**Stored data entries:**

════════

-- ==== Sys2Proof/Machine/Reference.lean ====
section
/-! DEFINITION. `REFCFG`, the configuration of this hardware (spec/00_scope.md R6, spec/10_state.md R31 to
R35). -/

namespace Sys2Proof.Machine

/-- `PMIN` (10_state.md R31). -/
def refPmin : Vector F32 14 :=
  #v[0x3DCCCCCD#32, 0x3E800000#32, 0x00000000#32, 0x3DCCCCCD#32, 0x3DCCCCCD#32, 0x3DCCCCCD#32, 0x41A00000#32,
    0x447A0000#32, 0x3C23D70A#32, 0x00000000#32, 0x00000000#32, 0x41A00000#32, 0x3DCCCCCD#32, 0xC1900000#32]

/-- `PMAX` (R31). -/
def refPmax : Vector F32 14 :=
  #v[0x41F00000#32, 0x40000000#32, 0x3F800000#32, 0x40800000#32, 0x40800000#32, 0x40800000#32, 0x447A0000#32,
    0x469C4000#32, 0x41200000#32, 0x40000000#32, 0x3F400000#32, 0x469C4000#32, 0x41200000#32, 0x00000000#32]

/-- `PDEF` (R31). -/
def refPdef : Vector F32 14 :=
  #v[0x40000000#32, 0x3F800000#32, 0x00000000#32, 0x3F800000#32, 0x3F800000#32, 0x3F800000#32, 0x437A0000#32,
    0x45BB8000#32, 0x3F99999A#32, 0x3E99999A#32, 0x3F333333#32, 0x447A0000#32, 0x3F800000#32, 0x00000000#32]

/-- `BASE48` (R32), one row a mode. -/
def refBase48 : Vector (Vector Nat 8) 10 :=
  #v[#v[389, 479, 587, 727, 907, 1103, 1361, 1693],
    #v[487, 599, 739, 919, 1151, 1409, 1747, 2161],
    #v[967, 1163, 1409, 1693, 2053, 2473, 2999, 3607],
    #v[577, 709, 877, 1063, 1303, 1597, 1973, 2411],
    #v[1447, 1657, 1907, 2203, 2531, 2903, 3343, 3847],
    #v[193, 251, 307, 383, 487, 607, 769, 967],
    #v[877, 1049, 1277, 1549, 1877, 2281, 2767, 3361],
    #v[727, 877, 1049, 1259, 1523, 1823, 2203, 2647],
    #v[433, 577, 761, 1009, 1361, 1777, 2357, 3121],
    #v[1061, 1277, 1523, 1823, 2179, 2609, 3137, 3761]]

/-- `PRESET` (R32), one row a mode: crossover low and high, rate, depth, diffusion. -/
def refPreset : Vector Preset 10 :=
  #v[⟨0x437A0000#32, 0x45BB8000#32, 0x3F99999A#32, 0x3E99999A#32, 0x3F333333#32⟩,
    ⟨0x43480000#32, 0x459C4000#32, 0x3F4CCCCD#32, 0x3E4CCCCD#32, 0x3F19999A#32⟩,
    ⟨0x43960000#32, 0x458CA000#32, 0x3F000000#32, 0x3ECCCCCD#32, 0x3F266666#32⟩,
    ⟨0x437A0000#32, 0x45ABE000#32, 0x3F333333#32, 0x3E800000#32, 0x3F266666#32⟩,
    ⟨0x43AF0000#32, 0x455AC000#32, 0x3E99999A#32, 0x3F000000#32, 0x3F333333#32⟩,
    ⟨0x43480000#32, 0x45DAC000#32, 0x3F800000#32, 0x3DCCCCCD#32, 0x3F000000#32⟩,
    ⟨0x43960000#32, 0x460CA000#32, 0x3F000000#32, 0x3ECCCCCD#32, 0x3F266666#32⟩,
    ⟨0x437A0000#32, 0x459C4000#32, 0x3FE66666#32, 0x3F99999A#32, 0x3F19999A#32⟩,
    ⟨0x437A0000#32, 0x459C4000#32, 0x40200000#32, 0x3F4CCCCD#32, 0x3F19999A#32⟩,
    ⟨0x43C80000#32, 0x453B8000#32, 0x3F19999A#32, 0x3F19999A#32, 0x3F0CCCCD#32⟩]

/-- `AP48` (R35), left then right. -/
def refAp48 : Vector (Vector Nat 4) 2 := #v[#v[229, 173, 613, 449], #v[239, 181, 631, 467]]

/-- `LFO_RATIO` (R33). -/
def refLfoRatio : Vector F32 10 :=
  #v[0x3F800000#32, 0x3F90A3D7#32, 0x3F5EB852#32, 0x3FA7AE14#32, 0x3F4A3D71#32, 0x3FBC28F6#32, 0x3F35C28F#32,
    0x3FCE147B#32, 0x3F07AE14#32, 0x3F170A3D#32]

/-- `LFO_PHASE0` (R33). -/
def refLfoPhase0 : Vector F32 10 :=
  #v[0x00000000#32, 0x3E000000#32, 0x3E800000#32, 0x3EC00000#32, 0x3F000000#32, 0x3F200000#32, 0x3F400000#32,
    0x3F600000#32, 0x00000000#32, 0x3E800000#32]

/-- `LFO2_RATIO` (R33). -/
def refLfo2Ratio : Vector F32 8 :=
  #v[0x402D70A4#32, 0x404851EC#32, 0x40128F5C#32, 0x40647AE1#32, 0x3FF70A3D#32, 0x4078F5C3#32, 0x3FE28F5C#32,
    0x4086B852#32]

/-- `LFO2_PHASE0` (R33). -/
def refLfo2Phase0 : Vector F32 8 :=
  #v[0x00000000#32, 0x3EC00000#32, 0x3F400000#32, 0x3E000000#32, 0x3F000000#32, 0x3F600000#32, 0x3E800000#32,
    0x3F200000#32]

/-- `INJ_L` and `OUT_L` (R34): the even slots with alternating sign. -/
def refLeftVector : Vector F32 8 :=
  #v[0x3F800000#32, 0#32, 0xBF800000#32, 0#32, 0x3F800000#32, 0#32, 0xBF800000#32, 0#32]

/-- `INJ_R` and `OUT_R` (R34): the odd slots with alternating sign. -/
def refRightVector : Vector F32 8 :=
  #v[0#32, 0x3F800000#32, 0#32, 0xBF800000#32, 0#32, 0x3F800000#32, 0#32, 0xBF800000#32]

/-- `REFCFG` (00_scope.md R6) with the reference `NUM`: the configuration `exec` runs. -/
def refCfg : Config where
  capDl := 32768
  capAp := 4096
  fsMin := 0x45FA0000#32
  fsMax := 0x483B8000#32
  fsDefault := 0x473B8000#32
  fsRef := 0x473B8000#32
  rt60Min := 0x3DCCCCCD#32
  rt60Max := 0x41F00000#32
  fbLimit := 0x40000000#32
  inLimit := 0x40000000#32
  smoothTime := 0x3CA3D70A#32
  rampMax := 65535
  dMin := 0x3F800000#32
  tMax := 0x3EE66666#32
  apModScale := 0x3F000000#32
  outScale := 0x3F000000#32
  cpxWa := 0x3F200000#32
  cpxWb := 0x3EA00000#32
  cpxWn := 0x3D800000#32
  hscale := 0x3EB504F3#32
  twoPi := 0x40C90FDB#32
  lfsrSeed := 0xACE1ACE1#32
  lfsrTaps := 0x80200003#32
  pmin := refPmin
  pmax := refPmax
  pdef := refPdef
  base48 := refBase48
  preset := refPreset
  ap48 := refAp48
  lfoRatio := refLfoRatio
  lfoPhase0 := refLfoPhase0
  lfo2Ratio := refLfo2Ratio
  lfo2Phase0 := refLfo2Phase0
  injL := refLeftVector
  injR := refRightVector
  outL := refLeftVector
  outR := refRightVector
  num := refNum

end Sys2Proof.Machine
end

════════

**Work to be completed:**
Each of the records is to be repeated word for word.

**Output of the task:**
-- ==== Sys2Proof/Machine/Reference.lean ====
section
/-! DEFINITION. `REFCFG`, the configuration of this hardware (spec/00_scope.md R6, spec/10_state.md R31 to
R35). -/

namespace Sys2Proof.Machine

/-- `PMIN` (10_state.md R31). -/
def refPmin : Vector F32 14 :=
  #v[0x3DCCCCCD#32, 0x3E800000#32, 0x00000000#32, 0x3DCCCCCD#32, 0x3DCCCCCD#32, 0x3DCCCCCD#32, 0x41A00000#32,
    0x447A0000#32, 0x3C23D70A#32, 0x00000000#32, 0x00000000#32, 0x41A00000#32, 0x3DCCCCCD#32, 0xC1900000#32]

/-- `PMAX` (R31). -/
def refPmax : Vector F32 14 :=
  #v[0x41F00000#32, 0x40000000#32, 0x3F800000#32, 0x40800000#32, 0x40800000#32, 0x40800000#32, 0x447A0000#32,
    0x469C4000#32, 0x41200000#32, 0x40000000#32, 0x3F400000#32, 0x469C4000#32, 0x41200000#32, 0x00000000#32]

/-- `PDEF` (R31). -/
def refPdef : Vector F32 14 :=
  #v[0x40000000#32, 0x3F800000#32, 0x00000000#32, 0x3F800000#32, 0x3F800000#32, 0x3F800000#32, 0x437A0000#32,
    0x45BB8000#32, 0x3F99999A#32, 0x3E99999A#32, 0x3F333333#32, 0x447A0000#32, 0x3F800000#32, 0x00000000#32]

/-- `BASE48` (R32), one row a mode. -/
def refBase48 : Vector (Vector Nat 8) 10 :=
  #v[#v[389, 479, 587, 727, 907, 1103, 1361, 1693],
    #v[487, 599, 739, 919, 1151, 1409, 1747, 2161],
    #v[967, 1163, 1409, 1693, 2053, 2473, 2999, 3607],
    #v[577, 709, 877, 1063, 1303, 1597, 1973, 2411],
    #v[1447, 1657, 1907, 2203, 2531, 2903, 3343, 3847],
    #v[193, 251, 307, 383, 487, 607, 769, 967],
    #v[877, 1049, 1277, 1549, 1877, 2281, 2767, 3361],
    #v[727, 877, 1049, 1259, 1523, 1823, 2203, 2647],
    #v[433, 577, 761, 1009, 1361, 1777, 2357, 3121],
    #v[1061, 1277, 1523, 1823, 2179, 2609, 3137, 3761]]

/-- `PRESET` (R32), one row a mode: crossover low and high, rate, depth, diffusion. -/
def refPreset : Vector Preset 10 :=
  #v[⟨0x437A0000#32, 0x45BB8000#32, 0x3F99999A#32, 0x3E99999A#32, 0x3F333333#32⟩,
    ⟨0x43480000#32, 0x459C4000#32, 0x3F4CCCCD#32, 0x3E4CCCCD#32, 0x3F19999A#32⟩,
    ⟨0x43960000#32, 0x458CA000#32, 0x3F000000#32, 0x3ECCCCCD#32, 0x3F266666#32⟩,
    ⟨0x437A0000#32, 0x45ABE000#32, 0x3F333333#32, 0x3E800000#32, 0x3F266666#32⟩,
    ⟨0x43AF0000#32, 0x455AC000#32, 0x3E99999A#32, 0x3F000000#32, 0x3F333333#32⟩,
    ⟨0x43480000#32, 0x45DAC000#32, 0x3F800000#32, 0x3DCCCCCD#32, 0x3F000000#32⟩,
    ⟨0x43960000#32, 0x460CA000#32, 0x3F000000#32, 0x3ECCCCCD#32, 0x3F266666#32⟩,
    ⟨0x437A0000#32, 0x459C4000#32, 0x3FE66666#32, 0x3F99999A#32, 0x3F19999A#32⟩,
    ⟨0x437A0000#32, 0x459C4000#32, 0x40200000#32, 0x3F4CCCCD#32, 0x3F19999A#32⟩,
    ⟨0x43C80000#32, 0x453B8000#32, 0x3F19999A#32, 0x3F19999A#32, 0x3F0CCCCD#32⟩]

/-- `AP48` (R35), left then right. -/
def refAp48 : Vector (Vector Nat 4) 2 := #v[#v[229, 173, 613, 449], #v[239, 181, 631, 467]]

/-- `LFO_RATIO` (R33). -/
def refLfoRatio : Vector F32 10 :=
  #v[0x3F800000#32, 0x3F90A3D7#32, 0x3F5EB852#32, 0x3FA7AE14#32, 0x3F4A3D71#32, 0x3FBC28F6#32, 0x3F35C28F#32,
    0x3FCE147B#32, 0x3F07AE14#32, 0x3F170A3D#32]

/-- `LFO_PHASE0` (R33). -/
def refLfoPhase0 : Vector F32 10 :=
  #v[0x00000000#32, 0x3E000000#32, 0x3E800000#32, 0x3EC00000#32, 0x3F000000#32, 0x3F200000#32, 0x3F400000#32,
    0x3F600000#32, 0x00000000#32, 0x3E800000#32]

/-- `LFO2_RATIO` (R33). -/
def refLfo2Ratio : Vector F32 8 :=
  #v[0x402D70A4#32, 0x404851EC#32, 0x40128F5C#32, 0x40647AE1#32, 0x3FF70A3D#32, 0x4078F5C3#32, 0x3FE28F5C#32,
    0x4086B852#32]

/-- `LFO2_PHASE0` (R33). -/
def refLfo2Phase0 : Vector F32 8 :=
  #v[0x00000000#32, 0x3EC00000#32, 0x3F400000#32, 0x3E000000#32, 0x3F000000#32, 0x3F600000#32, 0x3E800000#32,
    0x3F200000#32]

/-- `INJ_L` and `OUT_L` (R34): the even slots with alternating sign. -/
def refLeftVector : Vector F32 8 :=
  #v[0x3F800000#32, 0#32, 0xBF800000#32, 0#32, 0x3F800000#32, 0#32, 0xBF800000#32, 0#32]

/-- `INJ_R` and `OUT_R` (R34): the odd slots with alternating sign. -/
def refRightVector : Vector F32 8 :=
  #v[0#32, 0x3F800000#32, 0#32, 0xBF800000#32, 0#32, 0x3F800000#32, 0#32, 0xBF800000#32]

/-- `REFCFG` (00_scope.md R6) with the reference `NUM`: the configuration `exec` runs. -/
def refCfg : Config where
  capDl := 32768
  capAp := 4096
  fsMin := 0x45FA0000#32
  fsMax := 0x483B8000#32
  fsDefault := 0x473B8000#32
  fsRef := 0x473B8000#32
  rt60Min := 0x3DCCCCCD#32
  rt60Max := 0x41F00000#32
  fbLimit := 0x40000000#32
  inLimit := 0x40000000#32
  smoothTime := 0x3CA3D70A#32
  rampMax := 65535
  dMin := 0x3F800000#32
  tMax := 0x3EE66666#32
  apModScale := 0x3F000000#32
  outScale := 0x3F000000#32
  cpxWa := 0x3F200000#32
  cpxWb := 0x3EA00000#32
  cpxWn := 0x3D800000#32
  hscale := 0x3EB504F3#32
  twoPi := 0x40C90FDB#32
  lfsrSeed := 0xACE1ACE1#32
  lfsrTaps := 0x80200003#32
  pmin := refPmin
  pmax := refPmax
  pdef := refPdef
  base48 := refBase48
  preset := refPreset
  ap48 := refAp48
  lfoRatio := refLfoRatio
  lfoPhase0 := refLfoPhase0
  lfo2Ratio := refLfo2Ratio
  lfo2Phase0 := refLfo2Phase0
  injL := refLeftVector
  injR := refRightVector
  outL := refLeftVector
  outR := refRightVector
  num := refNum

end Sys2Proof.Machine
end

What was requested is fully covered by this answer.